SBI Scheme: Golden Opportunity for Seniors! Invest Rs 10 Lakh Once, Reap Rs 21 Lakh in 10 Years, Check Details

SBI

SBI Scheme: Generally speaking, one’s capacity to accept investing risk declines with age. No typical investor wants to incur any form of financial risk after retirement. While it’s true that taking financial risks becomes unfeasible as one ages, there are still ways to make money with money.

Financial Options for Senior Adults

For senior adults seeking a fixed and guaranteed income, there are numerous bank accounts and government programmes available. The State Bank of India’s Senior Citizen Term Deposit Scheme is one of them (SBI). From a long-term standpoint, investing in SBI’s Senior Citizen FD scheme is a preferable choice if you recently retired and have a sizeable amount of money.

Flexible Maturities for Senior Investors

The SBI website states that elderly people can make deposits into the bank’s fixed-rate savings account (FD) plan with maturities ranging from seven days to ten years. Seniors typically receive 0.50% (half a percent) higher interest on fixed deposits than do other clients. Seniors, however, receive 1% extra interest on FDs with terms ranging from five to ten years.

On the SBI website, normal consumers can obtain 6.5 percent annual interest on FDs with terms ranging from 5 to 10 years, while senior citizens can get 7.5 percent annual interest from the bank. Actually, under the SBI We-care deposit scheme, senior folks receive an extra 0.5 percent premium interest on FDs with terms of five to ten years.

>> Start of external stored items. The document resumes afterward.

-- ==== Sys2Proof/Machine/Ladder.lean ====
section
/-! DEFINITION. Faults and the recovery ladder (chapter 17; R74, R110, R147, R296, R420), and what follows the end of the last
course. -/
namespace Sys2Proof.Machine

/-! ### Functions (R342) -/

/-- Function f of the ladder. -/
def State.func (s : State) (f : Nat) : FuncSt := s.ladder.func.look {} f

/-- Function f changed by `g`. -/
def State.modFunc (s : State) (f : Nat) (g : FuncSt → FuncSt) : State :=
  { s with ladder := { s.ladder with func := s.ladder.func.modify {} f g } }

/-- Function f has a rung 2 (R342). -/
def hasRung2 (f : Nat) : Bool := isFunc f && f != 0 && f != 0x6F && !(decide (0x60 ≤ f) && decide (f ≤ 0x65))

/-! ### Counts and records (R343, R356) -/

/-- An entry at a rung counted for its function and in RUNG_TOTALS (R319, R356). -/
def State.countRung (s : State) (f rung : Nat) : State :=
  let a := s.modFunc f fun x => match rung with
    | 1 => { x with rung1 := satAdd x.rung1 1 }
    | 2 => { x with rung2 := satAdd x.rung2 1 }
    | 3 => { x with rung3 := satAdd x.rung3 1 }
    | _ => { x with rung4 := satAdd x.rung4 1 }
  { a with ladder := { a.ladder with totals := a.ladder.totals.modify 0 (rung - 1) (satAdd · 1) } }

/-- The times that lie within the last `ms` milliseconds. -/
def State.within (s : State) (ms : Nat) (ts : List Nat) : List Nat := ts.filter fun t => decide (s.aon < t + 76800 * ms)

/-- LAST_FAULT (R347, R356; log entry 41). -/
def State.noteFault (s : State) (f rung : Nat) (external : Bool) (st : Status) : State :=
  { s with ladder := { s.ladder with
      lastFault := [BitVec.ofNat 8 f, BitVec.ofNat 8 rung, BitVec.ofNat 8 external.toNat, 0] ++ toLE 4 st.toNat ++
        toLE 10 s.time.now.toNat ++ toLE 6 0 } }

/-- A fault joins the episode under way (R343). -/
def State.joinFault (s : State) : State := { s with ladder := { s.ladder with joined := satAdd s.ladder.joined 1 } }

/-! ### The end of what uses a function (R110, R345, R420) -/

/-- The courses whose APPEND is under way at a root port. -/
def State.appending (s : State) (port : Nat) : List Nat :=
  (s.nvme.filter (·.port == port)).filterMap fun n => match n.use with | .append c .. => some c | _ => none

/-- The courses whose INGEST takes units that come through function f (R110; log entry 42). -/
def State.ingesting (s : State) (f : Nat) : List Nat :=
  (s.lanes.filter fun e => (s.bind.order.look [] e.1).any fun k => keyFunc k == f).filterMap fun e => e.2.ingest

/-- Every operation that uses function f ends with a status (R110, R345). -/
def State.breakUsers (s : State) (f : Nat) (st : Status) : State :=
  let a := ((s.raws.filter fun r => rawFunc r == f).map (·.owner)).foldl (fun t o => t.endOp o st) s
  let b := (s.func f).retries.foldl (fun (t : State) r => match r.op with | .raw o => t.endOp o st | _ => t) a
  let cs := (if 0x20 ≤ f ∧ f ≤ 0x23 then b.appending (f - 0x20) else []) ++ b.ingesting f
  (cs.foldl (fun t c => t.breakWord c st) b).modFunc f fun x => { x with retries := [] }

/-! ### Rung 2 (R342, R345, R346) -/

/-- The mortar pool is reset: granted jobs wait again, not counted in REVOKED (R262, R342). -/
def Mortar.poolReset (m : Mortar) : Mortar :=
  { m with input := m.input.map fun (e : Nat × InputRow) => (e.1, { e.2 with jobs := e.2.jobs.map fun j => { j with unit := none } }) }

Illustrative Investment Scenario

Let’s say a senior citizen deposits ten lakhs in a lump payment into an SBI 10-year maturity programme. The investor will get a total of Rs 21,02,349 at maturity at an interest rate of 7.5 percent annually, based on the SBI FD Calculator. This would have a fixed interest income of Rs 11,02,349 per annum.

Let us inform you that, starting of December 27, 2023, SBI will be raising interest rates on deposits under Rs 2 crore by 0.25 percent. In addition to raising the cost of loans on behalf of banks, interest rates on deposits are also rising.

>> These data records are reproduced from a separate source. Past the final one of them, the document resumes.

-- ==== Sys2Proof/Machine/Raw.lean ====
section
/-! DEFINITION. Raw port operations of courses (R103) and of KX-1200 pairs (R415 to R421). -/
namespace Sys2Proof.Machine

/-! ### What an operation moves -/

/-- The bytes that pieces of memory hold. -/
def capacity (ps : List (BitVec 40 × Nat)) : Nat := ps.foldl (fun (n : Nat) p => n + p.2) 0

/-- The data length of a CAN frame by DLC, FDF and RTR (ISO 11898-1; log entry 3). -/
def canLength (dlc : Nat) (fd rtr : Bool) : Nat :=
  if rtr then 0 else if dlc ≤ 8 then dlc
  else if !fd then 8
  else match dlc with | 9 => 12 | 10 => 16 | 11 => 20 | 12 => 24 | 13 => 32 | 14 => 48 | _ => 64

/-- The 8 header bytes of a frame as a number, and the bytes that the frame takes behind them, padded (R35, R391). -/
def canHead (b : Bytes) : Nat × Nat :=
  let v := fieldAt b 0 8
  (v, (canLength (v / 2 ^ 32 % 16) (v / 2 ^ 42 % 2 == 1) (v / 2 ^ 41 % 2 == 1) + 3) / 4 * 4)

/-- The headers of the whole frames in a transmit buffer (R103, R391). -/
def canFrames (b : Bytes) : Nat → List Nat
  | 0 => []
  | fuel + 1 =>
    let h := canHead b
    if b.length < 8 + h.2 then [] else h.1 :: canFrames (b.drop (8 + h.2)) fuel

/-- The whole records in a receive buffer (R35, R103). -/
def canRecords (b : Bytes) : Nat → Nat
  | 0 => 0
  | fuel + 1 =>
    let n := paddedLen (fieldAt b 0 4 % 2 ^ 18)
    if b.length < 16 ∨ b.length < n then 0 else canRecords (b.drop n) fuel + 1

/-- An operation receives (R103). -/
def RawOp.receives (r : RawOp) : Bool :=
  match r.op with | 0x22 => true | 0x21 => false | _ => r.sel.getLsbD 4

/-- DETAIL of an operation of R103 other than NVME: the time stamp, bytes or frames. -/
def State.rawDetail (s : State) (r : RawOp) (moved : Bytes) : W64 :=
  match r.op with
  | 0x20 => if r.param.getLsbD 0 then BitVec.ofNat 64 (bits s.time.now 0 32 + bits s.time.now 48 32 * 2 ^ 32) else 0
  | 0x23 => BitVec.ofNat 64 (if r.receives then canRecords moved moved.length else (canFrames moved moved.length).length)
  | 0x21 => r.detail
  | _ => BitVec.ofNat 64 moved.length

/-! ### Ends (R87, R103, R418) -/

/-- An operation is over: what it received is placed, its word or its entry ends. A translated word has LEN_TOL 00b (R417). -/
def State.rawOver (s : State) (r : RawOp) (st : Status) (moved : Bytes) (done : Nat) (long : Bool) : State :=
  let room := if r.receives && !r.skip then min r.count (capacity r.segs) else r.count
  let n := min done room
  let st1 : Status := if st = 0 ∧ room < r.count ∧ room < done then 0x0108 else st
  let lng := long || decide (r.count < done)
  let d := if r.skip then BitVec.ofNat 64 n else s.rawDetail r (moved.take n)
  let a := if r.skip then s else s.scatter r.base r.segs (moved.take room)
  let b := { a with raws := a.raws.filter fun x => x.owner != r.owner }
  match r.owner with
  | .course c => b.finishWord c { status := st1, count := r.count, done := n, long := lng, detail := d }
  | .entry q p =>
    if !b.tilePowered (b.serviceTile q) then b
    else
      let diff := lng || decide (n < r.count)
      b.rawEntryEnds q.val p { status := if st1 == 0 && diff then 0x0180 else st1, detail := d }

/-- An operation in progress. -/
def State.rawOf (s : State) (o : RawOwner) : Option RawOp := s.raws.find? fun r => r.owner == o

/-- No rung-1 retry of an operation is pending any more (R343). -/
def State.retryOver (s : State) (f : Nat) (o : RawOwner) : State :=
  s.modFunc f fun x => { x with retries := x.retries.filter fun r => r.op != .raw o }

/-- A rung-1 retry of an operation is pending (R343). -/
def State.retrying (s : State) (f : Nat) (o : RawOwner) : Bool := (s.func f).retries.any fun r => r.op == .raw o

/-- RAW_TRANSFER_COMPLETE: an operation other than NVME has ended at its port, or has failed there: a fault of the port at rung 1, for USB
also an error (R87, R103, R388, R395). A result that no operation awaits is discarded and counted in STALE (R420). -/
def execRawTransferComplete (o : RawOwner) (st : Status) (amount : Nat) (long : Bool) (data : Bytes) (s : State) : Out :=
  .next (match s.rawOf o with
    | none => match o with
      | .entry q _ => { s with rings := { s.rings with
          pair := s.rings.pair.modify {} q fun p => { p with stale := p.stale + 1 }, staleTotal := satAdd s.rings.staleTotal 1 } }
      | .course _ => s
    | some r =>
      let f := rawFunc r
      if r.op = 0x21 ∨ s.inRung2 f then s
      else if st ≠ 0 then
        if s.retrying f o then s
        else (if r.op = 0x22 then s.raise (160 + r.sel.toNat % 8) else s).fault f (.raw o) st true
      else
        let t := s.retryOver f o
        if r.receives then t.rawOver r 0 (r.data ++ data) (r.data.length + data.length) long
        else t.rawOver r 0 r.data amount long)

/-! ### Refusals (R103, R386, R417) -/

/-- A key names the whole unit of a function (R378). -/
def State.wholeBound (s : State) (f : Nat) : Bool :=
  decide (0x28 ≤ f) && s.bind.active.all.any fun e => keyFunc e.key == f

/-- A root port carries a member of a configured wythe (R103). -/
def State.carriesWythe (s : State) (port : Nat) : Bool := s.memberList.any fun m => s.portOf m == port

/-- Admin opcodes, and I/O opcodes, that the device issues (R386). -/
def nvmeIssued (admin : Bool) (op : Nat) : Bool :=
  if admin then [0x00, 0x01, 0x02, 0x04, 0x05, 0x06, 0x08, 0x09, 0x0A, 0x0C].contains op
  else [0x00, 0x01, 0x02, 0x09, 0x79, 0x7A, 0x7D].contains op

/-- Identify, Get Log Page, Get Features and Read (R103). -/
def nvmeReads (admin : Bool) (op : Nat) : Bool := if admin then [0x02, 0x06, 0x0A].contains op else op == 0x02

/-- Identifiers of the CANopen FD server of a node: NMT, EMCY, USDO both ways, error control (CiA 1301; log entry 25). -/
def canopenId (node id : Nat) : Bool := [0, 0x80 + node, 0x580 + node, 0x600 + node, 0x700 + node].contains id

/-- A frame's header carries an identifier of the CANopen FD server. -/
def State.serverFrame (s : State) (head : Nat) : Bool :=
  head / 2 ^ 40 % 2 == 0 && canopenId (s.iface.can.look {} 0).node (head % 2 ^ 11)

/-- The port of an operation cannot carry it: down, off, or no device (R387, R388; log entry 51). -/
def State.portStatus (s : State) (r : RawOp) : Status :=
  let u := r.sel.toNat
  let up := match r.op with
    | 0x20 => s.iface.ethMode.look 0 (u % 16) != 0 && s.iface.ethUp.getLsbD (u % 16)
    | 0x21 => !s.iface.linkDown.getLsbD (u % 4)
    | 0x22 => true
    | 0x23 =>
      let m := (s.iface.can.look {} (u % 4)).mode
      m != 0 && (r.receives || m != 2) && !s.iface.busOff.getLsbD (u % 4)
    | _ => (s.iface.tdm.look {} (u % 4)).role != 0
  if !up then 0x0701
  else if r.op = 0x22 ∧ (s.iface.usb.find? (·.1 == u % 8)).isNone then 0x0702
  else 0

/-- A USB READ asks for whole blocks of its device (R103). -/
def State.usbBlocksOk (s : State) (r : RawOp) : Bool :=
  let block := (s.iface.usb.look (0, 512) (r.sel.toNat % 8)).2
  r.op != 0x22 || bits r.sel 4 2 != 0 || r.count % block == 0

/-- The refusal of an operation at its start, 0 where it runs (R103, R345, R386). An NVMe opcode outside R386's list gives 0704h on
every root port (log entry 109). -/
def State.rawCheck (s : State) (r : RawOp) : Status :=
  let port := r.sel.toNat % 4
  let nop := (r.data.headD 0).toNat
  if r.op = 0x21 ∧ (!nvmeIssued (r.sel.getLsbD 2) nop ∨ (s.carriesWythe port ∧ !nvmeReads (r.sel.getLsbD 2) nop)) then 0x0704
  else if r.receives && s.wholeBound (rawFunc r) then 0x0705
  else if r.op = 0x23 ∧ !r.receives ∧ port = 0 ∧ (canFrames r.data r.data.length).any s.serverFrame then 0x0708
  else if s.inRung2 (rawFunc r) then 0x0901
  else if s.portStatus r ≠ 0 then s.portStatus r
  else if !s.usbBlocksOk r then 0x0107
  else 0

/-- An operation begins: an NVMe command goes to its root port under the next identifier (R103). -/
def State.rawStart (s : State) (r : RawOp) : State :=
  let a := { s with raws := s.raws ++ [r] }
  if r.op = 0x21 then a.nvmeIssue (r.sel.toNat % 4) (.raw r.owner) else a

/-! ### Course words (R85, R86, R88, R103) -/

/-- A raw word: gathered for a transmit, its ranges collected for a receive; the last word of the span starts the operation. -/
def State.rawWord (s : State) (c : CtxId) (w : BitVec 256) (h : HostRead) : State :=
  let x := s.course c
  let op := wOp w
  let base := (s.ctxRec c).hostBase
  let recv := op == 0x22 || (op != 0x21 && wReceives w)
  let ps := if wSkip w || op == 0x21 then ([], true) else s.pieces base x.hosted h recv w (wCount w)
  let segs := if recv && capacity x.segs == x.total then x.segs ++ ps.1 else x.segs
  let data := if op = 0x21 then s.readAt base h (wAddr w) 64 else if recv then [] else x.gather ++ s.gatherPieces base h ps.1
  if !recv && !ps.2 then s.finishWord c { status := 0x0108, count := s.asked c w, done := data.length }
  else if wSpan w then s.spanOn c w fun y => { y with gather := data, segs := segs }
  else
    let n := s.asked c w
    let r : RawOp := {
      owner := .course c, op := op, sel := wSel w, param := wParam w, count := n, data := data, base := base, skip := wSkip w
      segs := if op = 0x21 then [((wParam w).setWidth 40, n)] else segs }
    let st := s.rawCheck r
    if st ≠ 0 then s.finishWord c { status := st, count := n }
    else (s.modCourse c fun y => { y with wait := some .raw }).rawStart r

/-- ETH (R103). -/
def execEth (c : CtxId) (h : HostRead) (s : State) : Out := s.onWord c 0x20 fun w => s.rawWord c w h
/-- NVME (R103). -/
def execNvme (c : CtxId) (h : HostRead) (s : State) : Out := s.onWord c 0x21 fun w => s.rawWord c w h
/-- USB (R103). -/
def execUsb (c : CtxId) (h : HostRead) (s : State) : Out := s.onWord c 0x22 fun w => s.rawWord c w h
/-- CAN (R103). -/
def execCan (c : CtxId) (h : HostRead) (s : State) : Out := s.onWord c 0x23 fun w => s.rawWord c w h
/-- TDM (R103). -/
def execTdm (c : CtxId) (h : HostRead) (s : State) : Out := s.onWord c 0x24 fun w => s.rawWord c w h

/-! ### KX-1200 words (R415 to R421) -/

/-- The raw operation of a translated word; its data as the host memory gives them (R417). -/
def State.kxOp (s : State) (q : QueueId) (e : TakenEntry) (h : HostRead) : RawOp :=
  let w := e.raw
  let n := kLen w
  let u := kUnit w
  let sub := kSub w
  let haddr : W64 := w.extractLsb' 96 64
  let arg : W64 := w.extractLsb' 160 64
  let host : BitVec 40 := 0x8000000000
  let mk := fun (op sel : Nat) (param : W64) (recv : Bool) (data : Nat) => ({
    owner := .entry q e.pos, op := op, sel := BitVec.ofNat 24 sel, param := param, count := n, base := haddr
    segs := if recv then [(host, n)] else [], data := s.hostBytes h haddr.toNat data } : RawOp)
  match eOp w with
  | 0x10 => mk 0x20 u (BitVec.ofNat 64 (sub % 2)) false n
  | 0x11 => mk 0x20 (u + 16) (BitVec.ofNat 64 (sub % 2)) true 0
  | 0x20 => { mk 0x21 (u + 4 * (sub % 2)) arg false 64 with segs := [(arg.setWidth 40, n)] }
  | 0x30 => mk 0x22 (u + 256 * (sub % 8)) arg true 0
  | 0x31 => mk 0x22 (u + 16 + 256 * (sub % 8)) 0 true 0
  | 0x32 => mk 0x22 (u + 32 + 256 * (sub % 8)) 0 true 0
  | 0x40 => mk 0x23 u 0 false n
  | 0x41 => mk 0x23 (u + 16) 0 true 0
  | 0x50 => mk 0x24 u 0 false n
  | _ => mk 0x24 (u + 16) 0 true 0

/-- The function of a translated word's unit (R342, R417). -/
def kxFunc (raw : BitVec 512) : Nat :=
  let u := kUnit raw
  match eOp raw with
  | 0x10 | 0x11 => 0x10 + u
  | 0x20 => 0x20 + u
  | 0x30 | 0x31 | 0x32 => 0x28 + u
  | 0x40 | 0x41 => 0x34 + u
  | _ => 0x30 + u

/-- An operation of a transaction queue on a unit, taken before number `no`, has not ended (R418, R421). -/
def State.unitBusy (s : State) (f no : Nat) : Bool :=
  s.rings.pair.any fun p => p.2.txn && p.2.entries.any fun e =>
    decide (e.no < no) && e.done.isNone && eOp e.raw != 1 && kxFunc e.raw == f

/-- The entry of a transaction queue with an opcode that may start: its unit is free and not in rung 2, at most 8 operations of the
pair run, its service tile can dispatch it (R418, R420, R421). -/
def State.kxEntry (s : State) (q op : Nat) : Option TakenEntry :=
  let p := s.pair q
  let running := (p.entries.filter fun e => e.started && e.done.isNone).length
  if !p.txn || !s.tilePowered (s.serviceTile q) || decide (8 ≤ running) then none
  else p.entries.find? fun e => !e.started && eOp e.raw == op &&
    (op == 1 || (!s.inRung2 (kxFunc e.raw) && !s.unitBusy (kxFunc e.raw) e.no))

/-- A translated word starts: after a declaration it ends with 0402h, a refusal of R83 or R103 ends it at once (R417, R420). -/
def State.kxStart (s : State) (q : QueueId) (op : Nat) (h : HostRead) : State :=
  match s.kxEntry q op with
  | none => s
  | some e =>
    if op = 1 then s.entryDone (e.ref q) { status := 0 }
    else if s.holdup.declared then s.entryDone (e.ref q) { status := 0x0402 }
    else
      let r := s.kxOp q e h
      let badBuffer := r.op = 0x21 ∧ r.count ≠ 0 ∧ !devRangeOk (bits r.param 0 35) r.count true
      let st : Status := if badBuffer then 0x0103 else s.rawCheck r
      if st ≠ 0 then s.entryDone (e.ref q) { status := st }
      else (s.modPair q fun p => { p with
        entries := p.entries.map fun (x : TakenEntry) => if x.no = e.no then { x with started := true } else x }).rawStart r

/-- NOP of a transaction queue (R417). -/
def execKx1200Nop (q : QueueId) (s : State) : Out := .next (s.kxStart q 0x01 [])
/-- ETH_TX (R417). -/
def execEthTx (q : QueueId) (h : HostRead) (s : State) : Out := .next (s.kxStart q 0x10 h)
/-- ETH_RX (R417). -/
def execEthRx (q : QueueId) (s : State) : Out := .next (s.kxStart q 0x11 [])
/-- NVM_CMD (R417). -/
def execNvmCmd (q : QueueId) (h : HostRead) (s : State) : Out := .next (s.kxStart q 0x20 h)
/-- USB_READ (R417). -/
def execUsbRead (q : QueueId) (s : State) : Out := .next (s.kxStart q 0x30 [])
/-- USB_CAPACITY (R417). -/
def execUsbCapacity (q : QueueId) (s : State) : Out := .next (s.kxStart q 0x31 [])
/-- USB_INQUIRY (R417). -/
def execUsbInquiry (q : QueueId) (s : State) : Out := .next (s.kxStart q 0x32 [])
/-- CAN_TX (R417). -/
def execCanTx (q : QueueId) (h : HostRead) (s : State) : Out := .next (s.kxStart q 0x40 h)
/-- CAN_RX (R417). -/
def execCanRx (q : QueueId) (s : State) : Out := .next (s.kxStart q 0x41 [])
/-- TDM_TX (R417). -/
def execTdmTx (q : QueueId) (h : HostRead) (s : State) : Out := .next (s.kxStart q 0x50 h)
/-- TDM_RX (R417). -/
def execTdmRx (q : QueueId) (s : State) : Out := .next (s.kxStart q 0x51 [])

end Sys2Proof.Machine
end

Security of Bank Term and Fixed Deposits

Bank term and fixed deposits are regarded as secure. For investors who are risk averse, this is a smart alternative. On a five-year tax-saving FD, section 80C offers a tax exemption. On the other hand, interest received on FD is taxed. FD schemes are subject to Tax Deduction at Source (TDS) under the Income Tax Rules (IT Rules).

In other words, the money you get when your FD matures will be deemed as your income, and you will be required to pay tax at the applicable slab rate. The depositor may file Form 15G/15H to be exempt from tax deduction in accordance with IT regulations.